/-! `activatePending` -/

@[simp] theorem activatePending_frame (c : PlanCause) (s : State) :
    (activatePending c s).pending = s.pending ∧ (activatePending c s).mp.frame = s.mp.frame ∧
    (activatePending c s).mp.composed = s.mp.composed ∧ (activatePending c s).mp.rxTaken = s.mp.rxTaken ∧
    (activatePending c s).mp.tx = s.mp.tx ∧ (activatePending c s).mp.txBefore = s.mp.txBefore ∧
    (activatePending c s).mp.loopback = s.mp.loopback ∧ (activatePending c s).sf.locked = s.sf.locked := by
  refine ⟨?_, ?_, ?_, ?_, ?_, ?_, ?_, ?_⟩ <;>
    (unfold activatePending; (repeat' split) <;> simp)

@[simp] theorem activatePending_frame_2 (c : PlanCause) (s : State) :
    (activatePending c s).ps.idleDue = s.ps.idleDue ∧ (activatePending c s).mc.restart = s.mc.restart ∧
    (activatePending c s).mc.inbox = s.mc.inbox ∧ (activatePending c s).mc.flagCount = s.mc.flagCount ∧
    (activatePending c s).lc.role = s.lc.role ∧ (activatePending c s).lc.identity = s.lc.identity ∧
    (activatePending c s).lc.stop = s.lc.stop ∧ (activatePending c s).lc.history = s.lc.history := by
  refine ⟨?_, ?_, ?_, ?_, ?_, ?_, ?_, ?_⟩ <;>
    (unfold activatePending; (repeat' split) <;> simp)

@[simp] theorem activatePending_frame_3 (c : PlanCause) (s : State) :
    (activatePending c s).lc.hostMax = s.lc.hostMax ∧ (activatePending c s).tn.free = s.tn.free ∧
    (activatePending c s).ca.fixed = s.ca.fixed ∧ (activatePending c s).ca.fixedCounts = s.ca.fixedCounts ∧
    (activatePending c s).tm.time = s.tm.time ∧ (activatePending c s).tm.config = s.tm.config ∧
    (activatePending c s).tm.current = s.tm.current ∧ (activatePending c s).tm.before = s.tm.before := by
  refine ⟨?_, ?_, ?_, ?_, ?_, ?_, ?_, ?_⟩ <;>
    (unfold activatePending; (repeat' split) <;> simp)

@[simp] theorem activatePending_frame_4 (c : PlanCause) (s : State) :
    (activatePending c s).tm.integrator = s.tm.integrator ∧ (activatePending c s).tm.sequence = s.tm.sequence ∧
    (activatePending c s).st.errored = s.st.errored ∧ (activatePending c s).st.bits = s.st.bits ∧
    (activatePending c s).st.kind = s.st.kind ∧ (activatePending c s).cb.snapshot = s.cb.snapshot ∧
    (activatePending c s).cb.valid = s.cb.valid ∧ (activatePending c s).cb.capture = s.cb.capture := by
  refine ⟨?_, ?_, ?_, ?_, ?_, ?_, ?_, ?_⟩ <;>
    (unfold activatePending; (repeat' split) <;> simp)

@[simp] theorem activatePending_frame_5 (c : PlanCause) (s : State) :
    (activatePending c s).cb.pending = s.cb.pending ∧ (activatePending c s).cb.captureDue = s.cb.captureDue ∧
    (activatePending c s).cb.live.tenants = s.cb.live.tenants ∧
    (activatePending c s).cb.live.timing = s.cb.live.timing ∧ (activatePending c s).cb.live.test = s.cb.live.test ∧
    (activatePending c s).cp.rate = s.cp.rate ∧ (activatePending c s).cp.receiver = s.cp.receiver ∧
    (activatePending c s).cp.buffer = s.cp.buffer := by
  refine ⟨?_, ?_, ?_, ?_, ?_, ?_, ?_, ?_⟩ <;>
    (unfold activatePending; (repeat' split) <;> simp)

@[simp] theorem activatePending_frame_6 (c : PlanCause) (s : State) :
    (activatePending c s).cp.service = s.cp.service ∧ (activatePending c s).cp.attention = s.cp.attention ∧
    (activatePending c s).cp.resetDue = s.cp.resetDue := by
  refine ⟨?_, ?_, ?_⟩ <;>
    (unfold activatePending; (repeat' split) <;> simp)

/-! `takeFallback` -/

@[simp] theorem takeFallback_frame (s : State) :
    (takeFallback s).pending = s.pending ∧ (takeFallback s).mp.frame = s.mp.frame ∧
    (takeFallback s).mp.composed = s.mp.composed ∧ (takeFallback s).mp.rxTaken = s.mp.rxTaken ∧
    (takeFallback s).mp.tx = s.mp.tx ∧ (takeFallback s).mp.txBefore = s.mp.txBefore ∧
    (takeFallback s).mp.loopback = s.mp.loopback ∧ (takeFallback s).sf.locked = s.sf.locked := by
  refine ⟨?_, ?_, ?_, ?_, ?_, ?_, ?_, ?_⟩ <;>
    (simp only [takeFallback]; (repeat' split) <;> simp_all)

@[simp] theorem takeFallback_frame_2 (s : State) :
    (takeFallback s).ps.fallback = s.ps.fallback ∧ (takeFallback s).ps.idleDue = s.ps.idleDue ∧
    (takeFallback s).mc.restart = s.mc.restart ∧ (takeFallback s).mc.inbox = s.mc.inbox ∧
    (takeFallback s).mc.flagCount = s.mc.flagCount ∧ (takeFallback s).lc.role = s.lc.role ∧
    (takeFallback s).lc.identity = s.lc.identity ∧ (takeFallback s).lc.stop = s.lc.stop := by
  refine ⟨?_, ?_, ?_, ?_, ?_, ?_, ?_, ?_⟩ <;>
    (simp only [takeFallback]; (repeat' split) <;> simp_all)

@[simp] theorem takeFallback_frame_3 (s : State) :
    (takeFallback s).lc.history = s.lc.history ∧ (takeFallback s).lc.hostMax = s.lc.hostMax ∧
    (takeFallback s).tn.free = s.tn.free ∧ (takeFallback s).ca.fixed = s.ca.fixed ∧
    (takeFallback s).ca.fixedCounts = s.ca.fixedCounts ∧ (takeFallback s).tm.time = s.tm.time ∧
    (takeFallback s).tm.config = s.tm.config ∧ (takeFallback s).tm.current = s.tm.current := by
  refine ⟨?_, ?_, ?_, ?_, ?_, ?_, ?_, ?_⟩ <;>
    (simp only [takeFallback]; (repeat' split) <;> simp_all)

@[simp] theorem takeFallback_frame_4 (s : State) :
    (takeFallback s).tm.before = s.tm.before ∧ (takeFallback s).tm.integrator = s.tm.integrator ∧
    (takeFallback s).tm.sequence = s.tm.sequence ∧ (takeFallback s).st.errored = s.st.errored ∧
    (takeFallback s).st.bits = s.st.bits ∧ (takeFallback s).st.kind = s.st.kind ∧
    (takeFallback s).cb.snapshot = s.cb.snapshot ∧ (takeFallback s).cb.valid = s.cb.valid := by
  refine ⟨?_, ?_, ?_, ?_, ?_, ?_, ?_, ?_⟩ <;>
    (simp only [takeFallback]; (repeat' split) <;> simp_all)

@[simp] theorem takeFallback_frame_5 (s : State) :
    (takeFallback s).cb.capture = s.cb.capture ∧ (takeFallback s).cb.pending = s.cb.pending ∧
    (takeFallback s).cb.captureDue = s.cb.captureDue ∧ (takeFallback s).cb.live.tenants = s.cb.live.tenants ∧
    (takeFallback s).cb.live.timing = s.cb.live.timing ∧ (takeFallback s).cb.live.test = s.cb.live.test ∧
    (takeFallback s).cp.rate = s.cp.rate ∧ (takeFallback s).cp.receiver = s.cp.receiver := by
  refine ⟨?_, ?_, ?_, ?_, ?_, ?_, ?_, ?_⟩ <;>
    (simp only [takeFallback]; (repeat' split) <;> simp_all)

@[simp] theorem takeFallback_frame_6 (s : State) :
    (takeFallback s).cp.buffer = s.cp.buffer ∧ (takeFallback s).cp.service = s.cp.service ∧
    (takeFallback s).cp.attention = s.cp.attention ∧ (takeFallback s).cp.resetDue = s.cp.resetDue := by
  refine ⟨?_, ?_, ?_, ?_⟩ <;>
    (simp only [takeFallback]; (repeat' split) <;> simp_all)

-=-=-=-=-

Work to complete
If a line of the entries contains "rxTaken", it counts; give the total of such lines and nothing more.

Exercise answer
2